Screenwriting advice - Sheldon Turner

Sheldon Turner is the prototype for the smart, brash, ambitious young screenwriter - only he's also got a law degree from NYU and has had his fiction published in The New Yorker

Turner broke through with his script for the remake of The Longest Yard, starring Chris Rock and Adam Sandler. He has since worked on Up In the Air and X-Men: First Class, among others. 

Sheldon has insane discipline, writes longhand, and boycotts email. He figured out how to work the system, and he's got more witty axioms for how to play the Hollywood game than a Tropicana craps dealer at 3:00am.

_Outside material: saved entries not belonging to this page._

-- ==== Sys2Proof/Machine/Translate.lean ====
section
/-!
DEFINITION. From virtual addresses to locations (03): page walks, egress windows, leases, the fault ring, discarded
pages, and the station events of a column's global request.
-/

namespace Sys2Proof.Machine

/-! ## Address rules (02 R56) -/

/-- The owner field of a global address. -/
def ownerOf (va : W64) : Nat := (va.extractLsb' 61 3).toNat
/-- Bits 47:0. -/
def lowAddr (va : W64) : Nat := (va.extractLsb' 0 48).toNat
/-- Owner 6 and 7 and nonzero bits 60:48 are address faults (02 R56). -/
def addrOk (va : W64) : Bool := decide (ownerOf va < 6) && va.extractLsb' 48 13 == 0

/-! ## Leaves (03 R66-R69) -/

def leafV (e : W64) : Bool := e.getLsbD 0
def leafW (e : W64) : Bool := e.getLsbD 1
def leafX (e : W64) : Bool := e.getLsbD 2
def leafD (e : W64) : Bool := e.getLsbD 3
def leafInt (e : W64) : Bool := e.getLsbD 4
def leafG (e : W64) : Bool := e.getLsbD 5
def leafA (e : W64) : Bool := e.getLsbD 6
def leafM (e : W64) : Bool := e.getLsbD 7
def leafSz (e : W64) : Nat := (e.extractLsb' 8 3).toNat
def leafTag (e : W64) : Tag := ⟨e.extractLsb' 11 4, e.extractLsb' 15 2, e.getLsbD 17⟩
def leafPpn (e : W64) : Nat := (e.extractLsb' 20 37).toNat
def leafKey (e : W64) : Nat := (e.extractLsb' 57 7).toNat

/-- The page sizes by SZ code (03 R66). -/
def pageSize (sz : Nat) : Nat :=
  match sz with
  | 0 => 2 ^ 12
  | 1 => 2 ^ 16
  | 2 => 2 ^ 21
  | 3 => 2 ^ 25
  | 4 => 2 ^ 29
  | _ => 2 ^ 32

/-- The level at which a leaf of a size stands (03 R68). -/
def leafLevel (sz : Nat) : Nat :=
  match sz with
  | 0 => 3
  | 1 => 3
  | 2 => 2
  | 3 => 2
  | 4 => 2
  | _ => 1

/-- How a walk takes a discarded page (03 R70, R83, R84): refused, as not discarded, or reported; `relaxed` reports it
and asks for W where the access writes a page that is not discarded (assumption 13). -/
inductive WalkMode where | strict | lease | report | relaxed
  deriving DecidableEq, Repr

/-- A finished walk: the leaf, where it stands, and its page; or the cause, level, entry and its address. -/
inductive Walk where
  | ok (leafLoc : Nat) (leaf : W64) (base size : Nat)
  | bad (cause level : Nat) (entry : W64) (entryPa : Nat)
  deriving DecidableEq, Repr

/-- An SZ of 0-6 fits its level (03 R70, check 3). -/
def szFits (level sz : Nat) : Bool :=
  if sz = 7 then true else if sz = 6 then decide (level ≤ 2) else level == leafLevel sz

/-- No reserved bit or value (03 R70, check 4). -/
def leafClean (e : W64) : Bool :=
  let sz := leafSz e
  if sz = 7 then false
  else if e.extractLsb' 18 2 != 0 || e.extractLsb' 45 12 != 0 then false
  else if sz = 6 then e.extractLsb' 1 7 == 0 && e.extractLsb' 11 9 == 0 && e.extractLsb' 57 7 == 0
  else if leafInt e then
    sz != 0 && decide (leafPpn e * 4096 < 2 ^ 33) && (leafPpn e * 4096) % (pageSize sz / 16) == 0
  else (leafPpn e * 4096) % pageSize sz == 0

/-- The walk of 03 R65 and R70 from a table at `pa`, level by level. DESIGN CHOICE: an entry whose granule fails only its
check code, with no uncorrectable error, stops it with TABLE too, since 18 R434 delivers no such granule (assumption 114). -/
def walkFrom (s : State) (die key va : Nat) (mode : WalkMode) : Nat → Nat → Nat → Walk
  | 0, level, pa => .bad 8 level 0 pa
  | fuel + 1, level, pa =>
    let epa := pa + 8 * (va / 2 ^ (39 - 9 * level) % 512)
    let e : W64 := BitVec.ofNat 64 (s.readLE (locHbm die epa) 8)
    if !s.sound [(locHbm die epa, 8)] then .bad 10 level 0 epa
    else if !leafV e then .bad 1 level e epa
    else if !szFits level (leafSz e) then .bad 8 level e epa
    else if !leafClean e then .bad 7 level e epa
    else if leafSz e = 6 then walkFrom s die key va mode fuel (level + 1) (leafPpn e * 4096)
    else if leafKey e != key && !leafG e then .bad 3 level e epa
    else if leafD e && mode == .strict then .bad 2 level e epa
    else .ok (locHbm die epa) e (va / pageSize (leafSz e) * pageSize (leafSz e)) (pageSize (leafSz e))

/-- The walk from the partition's table on a die. DESIGN CHOICE: PTROOT is taken as it was written, aligned to 4 KiB or not,
and one beyond the die's HBM leads to the storage that follows it, for 03 R65 gives no check of it (assumption 115). -/
def walk (s : State) (die key va : Nat) (mode : WalkMode) : Walk :=
  walkFrom s die key va mode 4 0 ((s.die die).ptroot.getD key 0).toNat

/-- The physical address in a page (03 R69). -/
def leafPa (e : W64) (o : Nat) : Nat :=
  if leafInt e then
    let j := o / 4096
    j % 16 * 2 ^ 33 + leafPpn e * 4096 + j / 16 * 4096 + o % 4096
  else leafPpn e * 4096 + o

/-- The vault of a physical address within a die, and the HBM stack of a die's vault (02 R38). The cache of the vault node
holds nothing that memory does not. -/
def vaultOf (pa : Nat) : Nat := pa / 2 ^ 33 % 16
def stackOf (die vault : Nat) : Nat := 2 * die + vault / 8

/-- The station of an address (03 R62). -/
def stationOf (va : Nat) : Nat :=
  (List.range 12).foldl (fun x i => x ^^^ (va / 2 ^ (12 + 3 * i) % 8)) 0

/-! ## Egress (18 R430, R431) -/

/-- The lowest-numbered valid window of the key that holds the address: its base, host address and W bit. -/
def egressFind (ws : List (W64 × W64 × W64)) (key a : Nat) : Option (Nat × Nat × Bool) :=
  match ws with
  | [] => none
  | (b, u, h) :: r =>
    let base := (b.extractLsb' 21 27).toNat * 2 ^ 21
    let size := (u.extractLsb' 0 32).toNat * 2 ^ 21
    if b.getLsbD 0 && (b.extractLsb' 4 4).toNat == key && decide (base ≤ a) && decide (a < base + size)
    then some (base, h.toNat, b.getLsbD 1) else egressFind r key a

/-- The SPEGR mask of a master (18 R432). -/
def spegr (s : State) (master : Nat) : BitVec 8 := (assoc s.macl master 0).extractLsb' 16 8

/-- Where an address leads: the location of its byte, the tag, W and X bits, whether its page is discarded, and the
leaf to update; or a cause of 03 R80. -/
structure Place where
  loc : Nat
  tag : Tag
  w : Bool
  x : Bool
  discarded : Bool
  leafLoc : Option Nat
  deriving DecidableEq, Repr

/-- Translation of an address for a requester (03 R61): key, master, how it takes discarded pages, write or not. An address
that breaks 02 R56 leads nowhere. DESIGN CHOICE: a write by a device master or through the aperture does not test W: 03 R79
gives no such check (assumption 13). -/
def resolve (s : State) (key master : Nat) (mode : WalkMode) (wr : Bool) (va : W64) : Except Walk Place :=
  let a := lowAddr va
  if !addrOk va then .error (.bad 0 0 0 0)
  else if ownerOf va < 4 then
    match walk s (ownerOf va) key a mode with
    | .ok l e base _ =>
      if mode == .relaxed && wr && !leafW e && !leafD e then .error (.bad 4 (leafLevel (leafSz e)) e (l % 2 ^ 37))
      else .ok ⟨locHbm (ownerOf va) (leafPa e (a - base)), leafTag e, leafW e, leafX e,
        leafD e && (mode == .report || mode == .relaxed), some l⟩
    | .bad c lv e p => .error (.bad c lv e p)
  else if ownerOf va = 4 then
    match egressFind s.egress key a with
    | some (base, h, w) =>
      if wr && !w then .error (.bad (if mode == .relaxed then 9 else 4) 0 0 0)
      else .ok ⟨locHost ((h + a - base) % 2 ^ 64), Tag.raw, w, false, false, none⟩
    | none => .error (.bad 9 0 0 0)
  else if (spegr s master).getLsbD (a / 2 ^ 45) then .ok ⟨locPeer a, Tag.raw, true, false, false, none⟩
  else .error (.bad 9 0 0 0)

/-- A station sets A, and M for a write, in the leaf it uses (03 R71). Assumption 73. -/
def State.touchLeaf (s : State) (p : Place) (wr : Bool) : State :=
  match p.leafLoc with
  | none => s
  | some l => s.writeByte l (s.readByte l ||| 0x40 ||| (if wr then 0x80 else 0))

/-- A walk that stopped at a table entry with an uncorrectable error has met it (03 R70, 18 R435). -/
def State.countWalk (s : State) (va : W64) : Walk → State
  | .bad 10 _ _ pa => s.countFlaws [(locHbm (ownerOf va) pa, 8)]
  | .bad .. => s
  | .ok .. => s

/-- A range lies in host memory while no link carries traffic (18 R423). -/
def State.cutOff (s : State) (loc : Nat) : Bool := isHostLoc loc && !s.hostUp

/-- The first write through a TLB entry whose M = 0 sets M, in the leaf and in the entry, and nothing else (03 R71). DESIGN
CHOICE: while the leaf's granule fails its check, which the update would merge with, it is not made and its errors count
(18 R433-R435; assumption 116). -/
def State.markWritten (s : State) (die : Nat) (e : TlbEntry) : State :=
  if leafM e.leaf then s
  else if !s.mergeSound (e.leafLoc, 1) then s.countFlaws [(e.leafLoc, 1)]
  else (s.writeByte e.leafLoc (s.readByte e.leafLoc ||| 0x80)).updDie die (fun q =>
    { q with tlb := q.tlb.map (fun x => if x = e then { x with leaf := x.leaf ||| 0x80 } else x) })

But you'll just have to hear Turner talk to get it.


1 comment:

Unknown said...

Sheldon Turner provides a fountain of quotable quotes.

He is inspired by crappy screenplays. One sold for $3m to Sony and he pasted its 2 worst pages to his walls and wrote, fueled by rage.

Sheldon Turner reads 5 newspapers a day, a script a day, and a book a week. He gets up at 3:57 to go an hour's writing before going to the gym, because no one calls him at 4 in the morning. He says he is motivated by guilt and fear.

Inspiration comes in solitude. Turn off the TV and radio. Figure out themes.

According to Mr Turner, there are 2 kinds of writer: the mechanical writer and the instinctive writer.

Something can sound good in a pitch but not work well on a page.

Never go longer than 2 lines of action. Give a breezy, quick read.

When stuck, keep writing. If you slow down, like riding a bike, you fall off.

He says screenwriters should not be in courses learning to do what everyone else does. They should be writing.

Screenwriting is 40% about writing, the rest is differentiating yourself, being good in a room.

I find this advice to be negative and soul-destroying. The only thing I have to admit, though, is that Mr Turner is selling and I am not.